Question

A piece of wood from the ruins of an ancient building was found to have ${C^{14}}$ activity of $12$ disintegration per minute per gram of its carbon content. The ${C^{14}}$ activity of the living wood is 16 per minute per gram. How long ago did the tree, from which the wooden sample came? Given the half-life of ${C^{14}}$ is $5760$ years.

Answer 1

To calculate the time from which the ancient wooden sample came, we need to use the radioactive decay law which states that the number of nuclei undergoing decay per unit time is proportional to the total number of nuclei in the sample. Then we use the formula for decay constant.

Formulae used:
The radioactive decay law is given by
$R = {R_0}{e^{ - \lambda t}}$
And decay constant $\lambda = \dfrac{{0.6931}}{{{T_{\dfrac{1}{2}}}}}$
Where, $R$ - rate of disintegration after time $t$, ${R_0}$ - Initial rate of disintegration and ${T_{\dfrac{1}{2}}}$ - half life period.

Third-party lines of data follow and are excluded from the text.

/-- The page that an access is granted lies in a frame that was FREE, and is claimed, or that was the context's own, or a base slot's behind a
window; the owners change by that claim alone. -/
theorem State.touchPage_granted (htranslate : s.translate n bound va = .ok l) (hframed : s.framed l.pa = true)
    (ht : s.touchPage n bound acc demand va = .ok t) :
    (s.ownerOf l.pa = none ∧ t = (s.claim (l.pa / 65536) (.context n)).cache n bound (va / 4096) l) ∨
      (s.ownerOf l.pa = some (.context n) ∨
        ∃ b c w, s.ownerOf l.pa = some (.base b) ∧ Kv.get n s.ctxs = some c ∧ c.windowAt bound va = some w) ∧
      t = s.cache n bound (va / 4096) l := by
  simp only [State.touchPage, htranslate] at ht
  split at ht
  case h_1 => cases ht
  case h_2 hcheck =>
    cases ht
    obtain ⟨c, hc, hallowed⟩ := State.accessCheck_none hcheck hframed
    rcases State.frameDenied_eq_false hallowed with hfree | hown | ⟨⟨b, hbase⟩, hwin⟩
    · exact .inl ⟨hfree, by rw [if_pos ⟨hframed, hfree⟩]⟩
    · exact .inr ⟨.inl hown, by simp [hown]⟩
    · obtain ⟨w, hw⟩ := Option.isSome_iff_exists.1 hwin
      exact .inr ⟨.inr ⟨b, c, w, hbase, hc, hw⟩, by simp [hbase]⟩

end Access

/-- Settles O51 by what the frame of a granted page was before the access. -/
theorem accessesStayInOwnFrames : Obligations.AccessesStayInOwnFrames := by
  unfold Obligations.AccessesStayInOwnFrames
  refine fun s n va bound acc demand l htranslate hframed => ⟨fun t ht => ?granted, fun k hk howner => ?other⟩
  case granted =>
    rcases State.touchPage_granted htranslate hframed ht with ⟨hfree, rfl⟩ | ⟨howner, rfl⟩
    · refine ⟨.inl ?_, fun f hf => ?_, by simp⟩
      · rw [State.ownerOf_cache, State.ownerOf_claim_of_free hfree]
      · rw [State.cache_owners, State.claim_owners, Kv.get_set_ne hf]
    · simpa using howner
  case other =>
    cases ht : s.touchPage n bound acc demand va with
    | error e => exact ⟨e, rfl⟩
    | ok t =>
      rcases State.touchPage_granted htranslate hframed ht with ⟨hfree, -⟩ | ⟨hown | ⟨b, -, -, hbase, -, -⟩, -⟩
      · cases hfree.symm.trans howner
      · cases hown.symm.trans howner
        exact absurd rfl hk
      · cases hbase.symm.trans howner

/-! ### The memory events (R204, R206, R220, R224, R225) -/

section FaultLimit

variable {s : State} {n fseq : Nat} {x : Ctx} {f : FaultRecord} {c : Cmd}

/-- The command that waits on a fault is in flight, under its numbers. -/
theorem State.findCmd_of_faultedCmd (hc : s.faultedCmd n fseq = some c) : (s.findCmd c.queue c.seq).isSome = true :=
  State.findCmd_isSome_of_mem (List.mem_of_find?_eq_some hc)

theorem State.abandonFault_frame (s : State) (n fseq : Nat) : s.abandonFault n fseq = { s with cmds := (s.abandonFault n fseq).cmds } := by
  unfold State.abandonFault
  split <;> rfl

/-- The command that waits on an abandoned fault is finished (R220). -/
theorem State.phase_findCmd_abandonFault (hc : s.faultedCmd n fseq = some c) : ((s.abandonFault n fseq).findCmd c.queue c.seq).map (·.phase) =
    some (.finished { status := .faultPending, detail := c.faultAt, r1 := c.cursor }) := by
  obtain ⟨d, hd⟩ := Option.isSome_iff_exists.1 (State.findCmd_of_faultedCmd hc)
  rw [State.abandonFault_of_faultedCmd hc, findCmd_finish, if_pos ⟨rfl, rfl⟩,
    findCmd_updCmd s _ _ (fun y => { y with fault := none }) fun _ => ⟨rfl, rfl⟩, hd]
  rfl

@[simp] theorem State.logEvent_ctxs (s : State) (code source index context aux data : Nat) :
    (s.logEvent code source index context aux data).ctxs = s.ctxs := by
  rw [logEvent_frame]

@[simp] theorem State.raise_ctxs (s : State) (v : Nat) : (s.raise v).ctxs = s.ctxs := by
  rw [raise_frame]

/-- A record of a kind other than MEDIA changes its own context alone, whose ring takes it (R219). -/
theorem State.faultRecord_ctxs (s : State) (n : Nat) {f : FaultRecord} (h : f.kind ≠ .media) : (s.faultRecord n f).ctxs =
    Kv.upd n (fun c => { c with
      ring := c.ring.add { f with stroke := s.strk.now, ns := s.drawNs.1 }, counts := c.counts.set 3 (satAdd (c.counts.getD 3 0) 1 (2 ^ 32 - 1)) })
      s.ctxs := by
  simp only [State.faultRecord, h, if_false]
  split <;> split_ifs <;> simp <;> rfl

/-- A ring that takes a record that is not open has the faults open that it had. -/
theorem FaultRing.opened_add_of_not_open (r : FaultRing) (h : f.isOpen = false) : (r.add f).opened = r.opened := by
  simp [FaultRing.add, h]

theorem FaultRing.not_open_close (r : FaultRing) (fseq : Nat) : ((r.close fseq).opened.any fun f => decide (f.fseq = fseq)) = false := by
  simp [FaultRing.close]

/-- A closed fault is open no more (R220). -/
theorem State.faultOpen_closeFault (s : State) (n fseq : Nat) : (s.closeFault n fseq).faultOpen n fseq = false := by
  rw [State.faultOpen, State.closeFault, State.updCtx_ctxs, Kv.get_upd_self, Option.map_map]
  cases Kv.get n s.ctxs with
  | none => rfl
  | some c => exact c.ring.not_open_close fseq

/-- A record that is not open, of a kind other than MEDIA, opens no fault. -/
theorem State.faultOpen_faultRecord (hkind : f.kind ≠ .media) (hopen : f.isOpen = false) :
    (s.faultRecord n f).faultOpen n fseq = s.faultOpen n fseq := by
  rw [State.faultOpen, State.faultRecord_ctxs s n hkind, Kv.get_upd_self, Option.map_map, State.faultOpen]
  refine congrArg (Option.getD · false) (congrArg (Option.map · _) (funext fun c => ?_))
  exact congrArg (List.any · _) (FaultRing.opened_add_of_not_open _ hopen)

/-- FAULT_LIMIT of an open fault whose limit has passed: its command is abandoned, the fault closes, and a LIMIT record is written (R220). -/
theorem exec_faultLimit_passed (hx : Kv.get n s.ctxs = some x) (hf : x.ring.opened.find? (fun g => decide (g.fseq = fseq)) = some f)
    (hlimit : f.stroke + x.faultLimit ≤ s.strk.now) : exec (.faultLimit n fseq) s =
      .next (((s.abandonFault n fseq).closeFault n fseq).faultRecord n { f with kind := .limit, isOpen := false }) := by
  show execFaultLimit n fseq s = _
  simp only [execFaultLimit, State.expireFault, hx, hf, if_neg (Nat.not_lt.2 hlimit)]

end FaultLimit

section Events

variable {s : State}

/-- FRAME_ZERO_FILL_DONE of a frame being filled changes the memory by the zero fill and the commands in flight (R206). -/
theorem exec_frameZeroFillDone {f : Nat} (hf : f ∈ s.mem.filling) : ∃ cs : List Cmd, exec (.frameZeroFillDone f) s =
    .next { s with cmds := cs, mem := { s.mem.zeroFrame f with filling := s.mem.filling.filter (· ≠ f) } } := by
  show ∃ cs, execFrameZeroFillDone f s = _
  simp only [execFrameZeroFillDone, if_pos hf]
  exact ⟨_, rfl⟩

/-- The lines that are uncorrectable after a patrol read has found one; a line of a table's copy is written again from the other copy (R204). -/
def Memory.linesWithFound (m : Memory) (l : Nat) : List Nat := if inTableCopy l = true ∨ l ∈ m.badLines then m.badLines else l :: m.badLines

theorem Memory.mem_linesWithFound (m : Memory) (l k : Nat) :
    k ∈ m.linesWithFound l ↔ k ∈ m.badLines ∨ (k = l ∧ inTableCopy k = false) := by
  unfold Memory.linesWithFound
  split
  case isTrue hkept =>
    refine ⟨.inl, ?_⟩
    rintro (hk | ⟨rfl, hcopy⟩)
    · exact hk
    · exact hkept.resolve_left (Bool.eq_false_iff.1 hcopy)
  case isFalse hnew =>
    obtain ⟨hcopy, -⟩ := not_or.1 hnew
    rw [List.mem_cons, or_comm]
    exact or_congr_right ⟨fun hk => ⟨hk, hk ▸ Bool.eq_false_iff.2 hcopy⟩, And.left⟩

theorem exec_patrolRead_corrected {line : Nat} (h : s.framed (lineOf line) = true) :
    exec (.patrolRead line .corrected) s = .next (s.countError (lineOf line) 0) := by
  show execPatrolRead line .corrected s = _
  simp only [execPatrolRead, h, if_true]

/-- An uncorrectable line is marked, and enters the trouble log without a context (R224, R225). -/
theorem exec_patrolRead_uncorrectable {line : Nat} (h : s.framed (lineOf line) = true) : exec (.patrolRead line .uncorrectable) s =
    .next (State.logMedia { s with mem := { s.mem with badLines := s.mem.linesWithFound (lineOf line) } } noContext (lineOf line)) := by
  show execPatrolRead line .uncorrectable s = _
  simp only [execPatrolRead, h, if_true, Memory.linesWithFound]
  by_cases hcopy : inTableCopy (lineOf line) = true
  · simp only [hcopy, if_true, true_or]
  · simp only [hcopy, Bool.false_eq_true, if_false, false_or, State.updMem]

theorem exec_patrolRead_unframed {line : Nat} (h : s.framed (lineOf line) = false) (finding : PatrolFinding) :
    exec (.patrolRead line finding) s = .next s := by
  show execPatrolRead line finding s = _
  cases finding <;> simp [execPatrolRead, h]

end Events

/-- Settles O8, event by event. -/
theorem memoryEventsComplete : Obligations.MemoryEventsComplete := by
  unfold Obligations.MemoryEventsComplete
  refine ⟨?fill, ?limit, ?clean, ?corrected, ?uncorrectable, ?unframed⟩
  case fill =>
    intro s f hf
    obtain ⟨cs, hexec⟩ := exec_frameZeroFillDone hf
    have hread (a : Nat) := s.mem.read_zeroFrame f a
    exact ⟨_, hexec, fun a ha => (hread a).trans (if_pos ha), fun a ha => (hread a).trans (if_neg ha), by simp, rfl, rfl⟩
  case limit =>
    intro s n fseq x f c hx hf hlimit hc
    refine ⟨_, exec_faultLimit_passed hx hf hlimit, ?_, ?_, ?_, ?_⟩
    · rw [← State.phase_findCmd_abandonFault hc, faultRecord_frame]
      rfl
    · exact (State.faultOpen_faultRecord (by simp) rfl).trans (State.faultOpen_closeFault _ n fseq)
    · rw [faultRecord_frame, State.closeFault, State.abandonFault_frame]
      rfl
    · rw [faultRecord_frame, State.closeFault, State.abandonFault_frame]
      rfl
  case clean => exact fun _ _ => rfl
  case corrected => exact fun s line h => ⟨exec_patrolRead_corrected h, countError_frame s _ 0⟩
  case uncorrectable => exact fun s line h => ⟨_, exec_patrolRead_uncorrectable h, rfl, s.mem.mem_linesWithFound _⟩
  case unframed => exact fun s line finding h => exec_patrolRead_unframed h finding

end Sys2Proof.Machine
end

section
/-! PROOFS. Ink words and the rows of class 0x06 (14_ink_synchronisation.md R240 to R244 and R251, 11_command_reference.md R194). -/

namespace Sys2Proof.Machine

open Sys2Proof

/-! ### Words (R240, R242 to R244) -/

section Words

variable {w w' : InkWord} {v : Nat}

/-- The word of a counter, field by field (R244). -/
theorem InkWord.bits_counter (hcounter : w.counter = true) (hvalue : w.value < 2 ^ 16) (hlower : w.lower < 2 ^ 16) (hupper : w.upper < 2 ^ 16) :
    w.bits = 2 ^ 63 + w.upper * 2 ^ 32 + w.lower * 2 ^ 16 + w.value := by
  rw [InkWord.bits, if_pos hcounter, Nat.mod_eq_of_lt hvalue, Nat.mod_eq_of_lt hlower, Nat.mod_eq_of_lt hupper]

theorem InkWord.bits_value (hvalue : w.value < 2 ^ 16) (hplain : w.counter = false) : w.bits = w.value := by
  rw [InkWord.bits, hplain, Nat.mod_eq_of_lt hvalue]
  rfl

/-- A counter word within its bounds reads back (R240, R244). -/
theorem InkWord.ofBits_bits_counter (hgood : w.malformed = false) (hcounter : w.counter = true) (hlow : w.lower ≤ w.value)
    (hhigh : w.value ≤ w.upper) (hupper : w.upper < 2 ^ 16) : InkWord.ofBits w.bits w.tag = w := by
  have hbits := InkWord.bits_counter hcounter (by omega) (by omega) hupper
  have hdiv16 : w.bits / 2 ^ 16 = 2 ^ 47 + w.upper * 2 ^ 16 + w.lower := by omega
  have hdiv32 : w.bits / 2 ^ 32 = 2 ^ 31 + w.upper := by omega
  have hdiv48 : w.bits / 2 ^ 48 = 2 ^ 15 := by omega
  have hdiv63 : w.bits / 2 ^ 63 = 1 := by omega
  have hmode : bitOf w.bits 63 = true := by rw [bitOf, Nat.testBit_eq_decide_div_mod_eq, hdiv63, decide_eq_true_eq]
  have hvalue : w.bits % 2 ^ 16 = w.value := by omega
  have hlower : bitsOf w.bits 31 16 = w.lower := by
    rw [bitsOf, hdiv16]
    omega
  have hupper' : bitsOf w.bits 47 32 = w.upper := by
    rw [bitsOf, hdiv32]
    omega
  have hreserved : bitsOf w.bits 62 48 = 0 := by
    rw [bitsOf, hdiv48]
    rfl
  rw [InkWord.ofBits, if_pos hmode, hvalue, hlower, hupper', hreserved, decide_eq_false (Nat.not_lt.2 hlow), decide_eq_false (Nat.not_lt.2 hhigh)]
  cases w
  simp_all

Complete step by step answer:
Let us write the given data in an understanding manner. Rate of disintegration in old wood sample of ${C^{14}}$ atoms is $12$ disintegration per minute per gram and Rate of disintegration in new wood sample of ${C^{14}}$ atoms is $16$ disintegration per minute per gram. So, $R = 12$ and ${R_0} = 16$.
And half life period of ${C^{14}}$ atoms, ${T_{\dfrac{1}{2}}} = 5760$ years
We have to calculate the value of $t$ , using the radioactive decay law
$R = {R_0}{e^{ - \lambda t}}$
$\Rightarrow 12 = 16{e^{ - \lambda t}} \\\ \Rightarrow {e^{\lambda t}} = \dfrac{{16}}{{12}} \\\ \Rightarrow {e^{\lambda t}} = \dfrac{4}{3}$

Taking log on both sides, we get
${\log _e}{e^{\lambda t}} = {\log _e}\left( {\dfrac{4}{3}} \right)$
$\Rightarrow \lambda t = {\log _e}\left( {\dfrac{4}{3}} \right)$
Now, substituting the decay constant formula in above equation, we get
$t = \dfrac{{2.303 \times {{\log }_{10}}\left( {\dfrac{4}{3}} \right)}}{\lambda }$
$\Rightarrow t = \dfrac{{2.303 \times \left( {\log 4 - \log 3} \right) \times 5760}}{{0.6931}}$
$\Rightarrow t = \dfrac{{2.303 \times \left( {0.6060 - 0.4771} \right) \times 5760}}{{0.6931}}$
Solving, we get
$\therefore t = 2391.2$ years
The tree was $2391.2$ years old.

Note: We should know the formulae for radioactive decay law and decay constant.Keep in mind that to convert ${\log _e}$ to ${\log _{10}}$ , we multiply it by $2.303$. We should know how to use the logarithmic table to know the values. We can also use the formula $t = \dfrac{1}{\lambda }\log \dfrac{{{R_0}}}{R}$.